In the meantime, welcome to the EU: where the cheese is soft, the bureaucracy is hard, and your SIM card knows more about you than your therapist.-
em-bee
deltachat distinguishes between normal email and deltachat messages. you can limit to the latter if you only use it to communicate with other deltachat users.
ravdeepchawla
You can design your way around it
1. Manually screen who can send you messages like Hey[^1] and Apple[^2]
2. Basic filtering to ensure the promotional stuff gets blocked or put in a separate list [^3]
3. Rate-limit senders who are showing robot like behaviour
---
[^1]: https://www.hey.com/features/spam-corps/
[^2]: https://support.apple.com/en-il/guide/iphone/iph203ab0be4/io...
XorNot
If your need is security then really that should be based on in person trust.
Or at least via a proxy.
So contact invitation can just be handled with use-once codes (or at least trivially burnable ones).
hkt
Used it for years, it is great. Webxdc apps work in both android and desktop clients (not sure about iOS) so I can play chess, share calendars and to do lists, and even collaboratively edit documents, all by email, all privately.
Anyone who hasn't tried it really ought to.
To the haters talking about PGP: giving your entire social graph to Meta or even Signal is considerably worse.
m3kw9
[flagged]
data_maan
How does this (or 0xchat) compare to Signal?
Have their been done any third-party security audits by reputable companies?
If not, it's not safe to use - who knows what's buried in the source code (even if the source code is open).
JimDabell
> Have their been done any third-party security audits by reputable companies?
Their FAQ answers this:
> Yes, multiple times. The Delta Chat project continuously undergoes independent security audits and analysis
johnisgood
I mean, should probably just use Ricochet Refresh, Briar, Session, Element, etc.

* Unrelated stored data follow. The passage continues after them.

-- ==== Sys2Proof/Tests/Slice0.lean ====
section
/-! SUPPORT. Tests on values the spec gives (95_test_vectors), and a witness for each statement with
hypotheses. -/

namespace Sys2Proof.Machine.Tests

/-! ### Small states -/

/-- Instances of one, two, three and eight chips. -/
def one : ChipCount := ⟨1, by decide, by decide⟩
def two : ChipCount := ⟨2, by decide, by decide⟩
def three : ChipCount := ⟨3, by decide, by decide⟩
def eight : ChipCount := ⟨8, by decide, by decide⟩

/-- The pins of the spec's listings. -/
def pins : Pins := ⟨8, 9, 11, 12⟩

/-- After `begin(8, 9, 11, 12)`, with the levels it drives (40_config_ops R110). -/
def begun (c : ChipCount) : State :=
  { State.resetOf c with
    begun := true
    pinLoad := some 8
    pinClken := some 9
    pinData := some 11
    pinClk := some 12
    dirs := [(8, .output), (9, .output), (11, .input), (12, .output)]
    outs := [(8, .high), (12, .low)] }

/-- The same with two samples held. -/
def holding (c : ChipCount) (last cur : Bitfield) : State := { begun c with last := last, cur := cur }

/-- A serial stream, first-out first: 1 for HIGH (95_test_vectors, conventions). -/
def stream (bits : List Nat) : List Level := bits.map fun b => levelOf (b != 0)

/-- After BEGIN, with the oracle's next answers. -/
def fed (c : ChipCount) (bits : List Nat) : State := { begun c with answers := stream bits }

/-- A SimChain with parallel inputs `p`. -/
def chain (p : Bitfield) (serIn : Bool) (pwMin : Nat) : SimChain :=
  { SimChain.fresh p with serIn := serIn, pwMin := pwMin }

/-- After BEGIN, before a SimChain. -/
def wired (c : ChipCount) (p : Bitfield) (serIn : Bool) (pwMin : Nat) : State :=
  { begun c with env := .simChain (chain p serIn pwMin) }

/-- A READ in flight at the given position. -/
def flying (pos : SeqPos) (i : Nat) : State :=
  { begun one with engine := .busy ⟨.read, pos, 0, i⟩ }

def nextOf (o : Host.Outcome State Fault Refusal) : Option State :=
  match o with
  | .next t => some t
  | .fault _ => none
  | .refused _ => none

def faultOf (o : Host.Outcome State Fault Refusal) : Option Fault :=
  match o with
  | .next _ => none
  | .fault f => some f
  | .refused _ => none

/-- The responses an operation leaves. -/
def answersOf (o : Host.Outcome State Fault Refusal) : Option (List ResponseWord) :=
  (nextOf o).map fun t => t.responses

/-- CUR and LAST after an operation. -/
def samplesOf (o : Host.Outcome State Fault Refusal) : Option (Bitfield × Bitfield) :=
  (nextOf o).map fun t => (t.cur, t.last)

/-! ### Decoding (95_test_vectors 2.1; 30_encoding R87, R89, R92) -/

theorem test_decode_begin : decode 0x0108090B0C#40 = .op (.begin 8 9 11 12) := by decide
theorem test_decode_begin_all_ones : decode 0x01FFFFFFFF#40 = .op (.begin 255 255 255 255) := by decide
theorem test_decode_getpw : decode 0x0200000000#40 = .op .getpw := by decide
theorem test_decode_setpw : decode 0x03000000FF#40 = .op (.setpw 255) := by decide
theorem test_decode_getdw : decode 0x0400000000#40 = .op .getdw := by decide
theorem test_decode_read : decode 0x0500000000#40 = .op .read := by decide
theorem test_decode_update : decode 0x0600000000#40 = .op .update := by decide
theorem test_decode_chg : decode 0x0700000000#40 = .op .chg := by decide
theorem test_decode_chgi : decode 0x0800000010#40 = .op (.chgi 16) := by decide
theorem test_decode_state : decode 0x0900000018#40 = .op (.state 24) := by decide
theorem test_decode_last : decode 0x0A00000003#40 = .op (.last 3) := by decide
theorem test_decode_pressed : decode 0x0B000000FF#40 = .op (.pressed 255) := by decide
theorem test_decode_released : decode 0x0C00000007#40 = .op (.released 7) := by decide
theorem test_decode_getlast : decode 0x0D00000000#40 = .op .getlast := by decide
theorem test_decode_getcur : decode 0x0E00000000#40 = .op .getcur := by decide

theorem test_decode_must_be_zero :
    decode 0x0500000001#40 = .invalid (.mustBeZero 5) ∧
    decode 0x0B00000103#40 = .invalid (.mustBeZero 11) ∧
    decode 0x0300010000#40 = .invalid (.mustBeZero 3) := by decide

theorem test_decode_unassigned :
    decode 0x0000000000#40 = .invalid (.unassignedOpcode 0) ∧
    decode 0x0F00000000#40 = .invalid (.unassignedOpcode 15) ∧
    decode 0xFF00000000#40 = .invalid (.unassignedOpcode 255) := by decide

theorem test_encode_released : encode (.released 7) = 0x0C00000007#40 := by decide

theorem test_decode_table_word : decodeTableWord 40 0x0B00000003 = some (.pressed 3) ∧
    decodeTableWord 40 0x0500000001 = none := by decide

theorem test_decode_bytes : decodeBytes [0x03, 0, 0, 0, 10, 0x05] = some (.op (.setpw 10), [0x05]) ∧
    decodeBytes [0x03, 0, 0, 0] = none := by decide

/-! ### The textual syntax (30_encoding R92) -/

theorem test_parse_call : parseLine "begin(8, 0x09, 11, 12)".toList = some (.begin 8 9 11 12, none) := by
  decide

theorem test_parse_mnemonic : parseLine "PRESSED 3 -> 1 -- edge".toList = some (.pressed 3, some 1) := by
  decide

theorem test_parse_program : parseProgram "hasChanged()\n-- a comment\nhasChanged(7)".toList =
    some [(.chg, none), (.chgi 7, none)] := by decide

theorem test_parse_refuses : parseLine "read(1)".toList = none ∧ parseLine "nop()".toList = none := by
  decide

/-! ### Well-formedness: one ill-formed operation for each check (20_memory R51) -/

theorem test_illformed_chgi : Instr.wellFormed one (.chgi 8) = false ∧
    Instr.wellFormed one (.chgi 7) = true := by decide
theorem test_illformed_state : Instr.wellFormed three (.state 24) = false ∧
    Instr.wellFormed three (.state 23) = true := by decide
theorem test_illformed_last : Instr.wellFormed one (.last 255) = false := by decide
theorem test_illformed_pressed : Instr.wellFormed eight (.pressed 64) = false ∧
    Instr.wellFormed eight (.pressed 63) = true := by decide
theorem test_illformed_released : Instr.wellFormed two (.released 16) = false := by decide

/-! ### Parameters (95_test_vectors S2) -/

theorem test_widths : (one.dataWidth, one.storageWidth) = (8, 8) ∧
    (two.dataWidth, two.storageWidth) = (16, 16) ∧ (three.dataWidth, three.storageWidth) = (24, 32) ∧
    (eight.dataWidth, eight.storageWidth) = (64, 64) := by decide

/-! ### Configuration (95_test_vectors F1 to F10, P5) -/

theorem test_begin_registers_and_trace :
    (nextOf (exec (.begin 8 9 11 12) (State.resetOf one))).map (fun t => (t.pinSet, t.trace)) =
      some (some pins, [.pinMode 8 .output, .pinMode 9 .output, .pinMode 11 .input,
        .pinMode 12 .output, .pinWrite 12 .low, .pinWrite 8 .high]) := by decide

theorem test_begin_equal_pins :
    answersOf (exec (.begin 4 4 4 4) (State.resetOf one)) = some [0] ∧
    exec (.begin 4 4 4 4) { State.resetOf one with env := .simChain (chain 0 false 0) } =
      .refused .simChainPins := ⟨by decide, rfl⟩

theorem test_begin_twice : faultOf (exec (.begin 8 9 11 12) (begun one)) = some .rebegin := by decide

theorem test_getpw_after_reset : answersOf (exec .getpw (State.resetOf one)) = some [5] := by decide

theorem test_setpw_after_begin :
    (nextOf (exec (.setpw 7) (begun one))).map (fun t => (t.pw, t.responses)) = some (7, [0]) := by decide

theorem test_getdw : answersOf (exec .getdw (State.resetOf three)) = some [24] ∧
    answersOf (exec .getdw (State.resetOf eight)) = some [64] := by decide

/-! ### Sampling (95_test_vectors V2, V10, V13; T2, T5, T6; E3) -/

theorem test_read_first_bits_are_high :
    samplesOf (exec .read { fed one [1,1,0,0,0,0,0,0] with cur := 0xFF }) = some (0xC0, 0xFF) := by
  decide +kernel

theorem test_read_first_register_is_high :
    answersOf (exec .read (fed two [1,0,1,0,1,0,1,1, 1,1,0,0,1,1,0,1])) = some [0xABCD] := by
  decide +kernel

theorem test_update_answers_changed :
    answersOf (exec .update (fed one [1,0,0,0,0,0,0,1])) = some [1] ∧
    answersOf (exec .update { fed one [1,0,0,0,0,0,0,1] with cur := 0x81 }) = some [0] := by
  decide +kernel

theorem test_update_trace_is_reads :
    (nextOf (exec .update (fed one [0,1,0,1,0,0,1,1]))).map (fun t => (t.trace, t.cur)) =
    (nextOf (exec .read (fed one [0,1,0,1,0,0,1,1]))).map (fun t => (t.trace, 0x53)) := by
  decide +kernel

theorem test_read_trace_and_levels :
    (nextOf (exec .read (fed one [1,0,0,0,0,0,0,1]))).map (fun t =>
      (t.trace.length, t.trace.take 7, t.outs)) =
    some (37, [.pinWrite 9 .high, .pinWrite 8 .low, .sleep 5, .pinWrite 8 .high, .pinWrite 9 .low,
        .pinRead 11 .high, .pinWrite 12 .high], [(8, .high), (9, .low), (12, .low)]) := by
  decide +kernel

theorem test_read_before_begin :
    faultOf (exec .read (State.resetOf one)) = some (.notBegun .read) ∧
    faultOf (exec .update (State.resetOf one)) = some (.notBegun .update) := by decide

theorem test_simchain_serial_input :
    (nextOf (exec .read (wired one 0x0F true 0))).map (fun t => (t.cur, t.env)) =
      some (0x0F, .simChain { chain 0x0F true 0 with shift := 0xFF }) := by decide +kernel

theorem test_simchain_three_chips :
    answersOf (exec .read (wired three 0x123456 true 0)) = some [0x123456] := by decide +kernel

/-- Below PW_MIN the answers count, not the inputs (60_exceptions R210). -/
theorem test_simchain_garbled :
    answersOf (exec .read { wired one 0x0F false 6 with answers := stream [1,1,0,0,0,0,0,0] }) =
      some [0xC0] := by decide +kernel

/-! ### Queries (95_test_vectors Q1 to Q16) -/

theorem test_chg : answersOf (exec .chg (holding one 0x81 0x01)) = some [1] ∧
    answersOf (exec .chg (holding one 0x81 0x81)) = some [0] := by decide
theorem test_chgi : answersOf (exec (.chgi 7) (holding one 0x81 0x01)) = some [1] ∧
    answersOf (exec (.chgi 0) (holding one 0x81 0x01)) = some [0] := by decide
theorem test_state : answersOf (exec (.state 2) (holding one 0x00 0x04)) = some [1] ∧
    answersOf (exec (.state 2) (holding one 0x04 0x00)) = some [0] := by decide
theorem test_last : answersOf (exec (.last 2) (holding one 0x00 0x04)) = some [0] ∧
    answersOf (exec (.last 2) (holding one 0x04 0x00)) = some [1] := by decide
theorem test_pressed : answersOf (exec (.pressed 2) (holding one 0x00 0x04)) = some [1] ∧
    answersOf (exec (.pressed 2) (holding one 0x04 0x00)) = some [0] ∧
    answersOf (exec (.pressed 2) (holding one 0x04 0x04)) = some [0] := by decide
theorem test_released : answersOf (exec (.released 2) (holding one 0x04 0x00)) = some [1] ∧
    answersOf (exec (.released 2) (holding one 0x00 0x04)) = some [0] ∧
    answersOf (exec (.released 2) (holding one 0x00 0x00)) = some [0] := by decide
theorem test_getlast : answersOf (exec .getlast (holding one 0x81 0x01)) = some [0x81] := by decide
theorem test_getcur : answersOf (exec .getcur (holding one 0x81 0x01)) = some [0x01] := by decide
theorem test_edge_sets : (holding one 0x0F 0xF0).pressedSet = 0xF0 ∧
    (holding one 0x0F 0xF0).releasedSet = 0x0F := by decide
theorem test_highest_index : answersOf (exec (.state 7) (holding one 0 0x80)) = some [1] ∧
    answersOf (exec (.pressed 63) (holding eight 0 0x8000000000000000)) = some [1] := by decide
theorem test_index_range_in_storage :
    faultOf (exec (.state 24) (holding three 0 0x123456)) = some (.indexRange .state 24) := by decide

I also built OTR on top of Discord but it requires Nitro because the messages for OTR end up being way too long. :(
progval
Can't they be split into lines? OTR was designed for IRC that limited protocol lines (ie. payload line + command + extra fluff) to 512 bytes, so that ought to work on Discord too.
johnisgood
I have not yet tried, that may work since it does work for IRC (which also has a limit per message). It was just more of a proof of concept, tbh, but it works, just not as usable as it could be.
tcfhgj
first of all, it's not a walled garden
Note that while it might be decentralized and "secure", it is not anonymizing as IMAP + SMTP are far from anonymous. Email is a legacy system that was never designed with privacy or anonymity in mind.
This is useful if you want to keep the content of your messages secure, but if you need to keep your identity, social graph and the fact that you conversed with certain people obfuscated, I don't think Delta Chat via email is a good solution.
It's also only decentralized as much as public email infrastructure is decentralized.